◆ Problem ◆
Using the material below, print the line that contains "m.regs := rfl", the line that contains "m.ecc := rfl", and every line in between, exactly and nothing else.

◆ Dataset records ◆
/-! ### `Mod.setStage` -/

@[simp] theorem Mod.setStage_regs (m : Mod) (x : Staging) : (m.setStage x).regs = m.regs := rfl
@[simp] theorem Mod.setStage_latches (m : Mod) (x : Staging) : (m.setStage x).latches = m.latches := rfl
@[simp] theorem Mod.setStage_outs (m : Mod) (x : Staging) : (m.setStage x).outs = m.outs := rfl
@[simp] theorem Mod.setStage_drawn (m : Mod) (x : Staging) : (m.setStage x).drawn = m.drawn := rfl
@[simp] theorem Mod.setStage_powered (m : Mod) (x : Staging) : (m.setStage x).powered = m.powered := rfl
@[simp] theorem Mod.setStage_tripped (m : Mod) (x : Staging) : (m.setStage x).tripped = m.tripped := rfl
@[simp] theorem Mod.setStage_perst (m : Mod) (x : Staging) : (m.setStage x).perst = m.perst := rfl
@[simp] theorem Mod.setStage_ownReset (m : Mod) (x : Staging) : (m.setStage x).ownReset = m.ownReset := rfl
@[simp] theorem Mod.setStage_holds (m : Mod) (x : Staging) : (m.setStage x).holds = m.holds := rfl
@[simp] theorem Mod.setStage_pwr (m : Mod) (x : Staging) : (m.setStage x).pwr = m.pwr := rfl
@[simp] theorem Mod.setStage_ecc (m : Mod) (x : Staging) : (m.setStage x).ecc = m.ecc := rfl
@[simp] theorem Mod.setStage_now (m : Mod) (x : Staging) : (m.setStage x).now = m.now := rfl
@[simp] theorem Mod.setStage_alog (m : Mod) (x : Staging) : (m.setStage x).alog = m.alog := rfl
@[simp] theorem Mod.setStage_logq (m : Mod) (x : Staging) : (m.setStage x).logq = m.logq := rfl
@[simp] theorem Mod.setStage_fit (m : Mod) (x : Staging) : (m.setStage x).fit = m.fit := rfl
@[simp] theorem Mod.setStage_cut (m : Mod) (x : Staging) : (m.setStage x).cut = m.cut := rfl
@[simp] theorem Mod.setStage_locks (m : Mod) (x : Staging) : (m.setStage x).locks = m.locks := rfl
@[simp] theorem Mod.setStage_mbxStored (m : Mod) (x : Staging) : (m.setStage x).mbxStored = m.mbxStored := rfl
@[simp] theorem Mod.setStage_mbxGone (m : Mod) (x : Staging) : (m.setStage x).mbxGone = m.mbxGone := rfl
@[simp] theorem Mod.setStage_tl (m : Mod) (x : Staging) : (m.setStage x).tl = m.tl := rfl
@[simp] theorem Mod.setStage_tack (m : Mod) (x : Staging) : (m.setStage x).tack = m.tack := rfl
@[simp] theorem Mod.setStage_wheel (m : Mod) (x : Staging) : (m.setStage x).wheel = m.wheel := rfl
@[simp] theorem Mod.setStage_replies (m : Mod) (x : Staging) : (m.setStage x).replies = m.replies := rfl
@[simp] theorem Mod.setStage_txns (m : Mod) (x : Staging) : (m.setStage x).txns = m.txns := rfl
@[simp] theorem Mod.setStage_txnEnds (m : Mod) (x : Staging) : (m.setStage x).txnEnds = m.txnEnds := rfl
@[simp] theorem Mod.setStage_plt (m : Mod) (x : Staging) : (m.setStage x).plt = m.plt := rfl
@[simp] theorem Mod.setStage_hem (m : Mod) (x : Staging) : (m.setStage x).hem = m.hem := rfl
@[simp] theorem Mod.setStage_hsub (m : Mod) (x : Staging) : (m.setStage x).hsub = m.hsub := rfl
@[simp] theorem Mod.setStage_hcopy (m : Mod) (x : Staging) : (m.setStage x).hcopy = m.hcopy := rfl
@[simp] theorem Mod.setStage_prt (m : Mod) (x : Staging) : (m.setStage x).prt = m.prt := rfl
@[simp] theorem Mod.setStage_bob (m : Mod) (x : Staging) : (m.setStage x).bob = m.bob := rfl
@[simp] theorem Mod.setStage_pat (m : Mod) (x : Staging) : (m.setStage x).pat = m.pat := rfl
@[simp] theorem Mod.setStage_shu (m : Mod) (x : Staging) : (m.setStage x).shu = m.shu := rfl
@[simp] theorem Mod.setStage_spl (m : Mod) (x : Staging) : (m.setStage x).spl = m.spl := rfl
@[simp] theorem Mod.setStage_thm (m : Mod) (x : Staging) : (m.setStage x).thm = m.thm := rfl
@[simp] theorem Mod.setStage_msix (m : Mod) (x : Staging) : (m.setStage x).msix = m.msix := rfl
@[simp] theorem Mod.setStage_sel (m : Mod) (x : Staging) : (m.setStage x).sel = m.sel := rfl
@[simp] theorem Mod.setStage_sto (m : Mod) (x : Staging) : (m.setStage x).sto = m.sto := rfl
@[simp] theorem Mod.setStage_jxl (m : Mod) (x : Staging) : (m.setStage x).jxl = m.jxl := rfl
@[simp] theorem Mod.setStage_img (m : Mod) (x : Staging) : (m.setStage x).img = m.img := rfl
@[simp] theorem Mod.setStage_get (m : Mod) (x : Staging) (f' : Fld) (ix' : List Nat) : (m.setStage x).get f' ix' = m.get f' ix' := rfl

◆ Written reply ◆
@[simp] theorem Mod.setStage_regs (m : Mod) (x : Staging) : (m.setStage x).regs = m.regs := rfl
@[simp] theorem Mod.setStage_latches (m : Mod) (x : Staging) : (m.setStage x).latches = m.latches := rfl
@[simp] theorem Mod.setStage_outs (m : Mod) (x : Staging) : (m.setStage x).outs = m.outs := rfl
@[simp] theorem Mod.setStage_drawn (m : Mod) (x : Staging) : (m.setStage x).drawn = m.drawn := rfl
@[simp] theorem Mod.setStage_powered (m : Mod) (x : Staging) : (m.setStage x).powered = m.powered := rfl
@[simp] theorem Mod.setStage_tripped (m : Mod) (x : Staging) : (m.setStage x).tripped = m.tripped := rfl
@[simp] theorem Mod.setStage_perst (m : Mod) (x : Staging) : (m.setStage x).perst = m.perst := rfl
@[simp] theorem Mod.setStage_ownReset (m : Mod) (x : Staging) : (m.setStage x).ownReset = m.ownReset := rfl
@[simp] theorem Mod.setStage_holds (m : Mod) (x : Staging) : (m.setStage x).holds = m.holds := rfl
@[simp] theorem Mod.setStage_pwr (m : Mod) (x : Staging) : (m.setStage x).pwr = m.pwr := rfl
@[simp] theorem Mod.setStage_ecc (m : Mod) (x : Staging) : (m.setStage x).ecc = m.ecc := rfl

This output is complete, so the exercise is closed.